Their differences notwithstanding, both students are designing projects about bridging cultural gaps: Castellanos is looking to expand the cultural immersion program she has in place, and Van Dalen is looking at the religious needs of second-generation Americans who “live, work, and study in English, but do church in Spanish.”
Trusting Students’ Wisdom
Cross-cultural learning, it would appear, flourishes in an atmosphere of respect. Teachers who appreciate the depth of their students’ experience can encourage those students to trust their wisdom. Students thus encouraged can use their shared life experience to discern what is helpful for their ministry. For all the differences between Pope John XXIII National Seminary and the South Florida Center for Theological Studies, the approach of students in the classroom is remarkably similar. After a lecture by the Reverend Gardner C. Taylor, pastor emeritus of the Concord Baptist Church of Brooklyn, New York, and perhaps the premier African-American preacher of the century, the question that occupied SFCTS students was: “Yes, his preaching is an art form. But does it inspire the hearer to do anything?” When the students in an elective course in eschatology at Pope John XXIII looked at an old text about the handling of death in a monastery, one said, “I wouldn’t want to use the approach as normative. It was particular to a religious community even in that time frame. Is there something I can learn from it, though?”

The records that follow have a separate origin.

-- ==== Sys2Proof/Tests/Slice0.lean ====
section
/-! SUPPORT. Tests: words of the spec decode to what they stand for; ill-formed terms are refused; small effects with results worked out from the
spec's rules; and for each statement a state and operands that meet its hypotheses. -/

namespace Sys2Proof.Tests
set_option Elab.async false
open Sys2Proof Sys2Proof.Machine

/-! ## Where the tests stand -/

/-- One group of 128 rows and 64 KiB of vault, ready to issue at 0x1000. -/
def ready : State := State.reset.withGroup
/-- Its run. -/
def run : Run := ⟨allOnes, 0x1000, 0⟩
/-- Fields with a counter: v8, v4, v6, v10. -/
def fld : F64 := ⟨0, false, false, 8, 4, 6, 10, 1, 0, false, 0⟩
/-- The same with scalar registers: s8, s4, s6, s10. -/
def sfld : F64 := ⟨0, false, false, 0x88, 0x84, 0x86, 0x8A, 1, 0, false, 0⟩
/-- The same with predicates: p1, p2, p3, p4. -/
def pfld : F64 := ⟨0, false, false, 1, 2, 3, 4, 1, 0, false, 0⟩
/-- The ready group with scalar registers set. -/
def withS (s : State) (xs : List (Nat × Nat)) : State :=
  { s with cur := xs.foldl (fun g x => g.setSreg x.1 (BitVec.ofNat 64 x.2)) s.cur }
/-- The ready group, privileged. -/
def privileged : State := { ready with cur := { ready.cur with priv := true, handler := { Handler.none with act := allOnes, pc := Lanes.const 0x1000 } } }
/-- Every instruction of a list completes. -/
def good (s : State) (xs : List (Hdr × Plan)) : Bool := xs.all fun x => s.clears x.1 x.2 run
/-- No value. -/
def nil2 : Cx → Nat → DWord × BitVec 5 := fun _ _ => (0, 0)
def nilB : Cx → Nat → Bool × BitVec 5 := fun _ _ => (false, 0)

/-! ## Statements of completion: states and operands that meet their hypotheses -/

theorem test_ready_run : ready.cur.nextRun = some run := by decide +kernel

theorem test_meets_TwoAddressForms : good ready ((List.range 16).map fun k =>
    let h := hdrTwo (BitVec.ofNat 4 k) 1 2
    (h, lanePlan h false 1 (if k = 0 then [(2, false)] else [(1, false), (2, false)]) nil2)) = true := by decide +kernel

def w32 : F32 := ⟨0, false, false, 8, 4, 6, false⟩
def word1 (k : Nat) : Hdr × Plan := (hdr32 (BitVec.ofNat 6 k) w32, lanePlan (hdr32 (BitVec.ofNat 6 k) w32) false 8 [(4, false)] nil2)
def word2 (w : Bool) (k : Nat) : Hdr × Plan :=
  (hdr32 (BitVec.ofNat 6 k) w32, lanePlan (hdr32 (BitVec.ofNat 6 k) w32) w 8 [(4, w), (6, w)] nil2)
def word3 (w : Bool) (k : Nat) : Hdr × Plan :=
  (hdr32 (BitVec.ofNat 6 k) w32, lanePlan (hdr32 (BitVec.ofNat 6 k) w32) w 8 [(4, w), (6, w), (8, w)] nil2)

theorem test_meets_IntegerForms32 : good ready ([0x07, 0x0C, 0x11, 0x12, 0x13, 0x14, 0x16].map word1 ++
    [0x00, 0x01, 0x02, 0x03, 0x05, 0x06, 0x08, 0x09, 0x0A, 0x0B, 0x0D, 0x0E, 0x0F, 0x10, 0x15].map (word2 false) ++ [word3 false 0x04]) = true := by
  decide +kernel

What can be learned from these schools are the possibilities for lively theological education that are created when challenges of changing realities are faced head on. Do you see alarming changes in student demographics looming on your school’s horizon? Pay attention. There is no template for what a successfully adapted school will look like—as witness the differences between Pope John XXIII and the South Florida Center for Theological Education. But take heart. As SFCTS’s Allison DeFoor says, “Historically, the church has been at its best in times of crisis—look at Augustine when the barbarians were literally coming over the walls. It’s an opportunity for the church to do its best work.”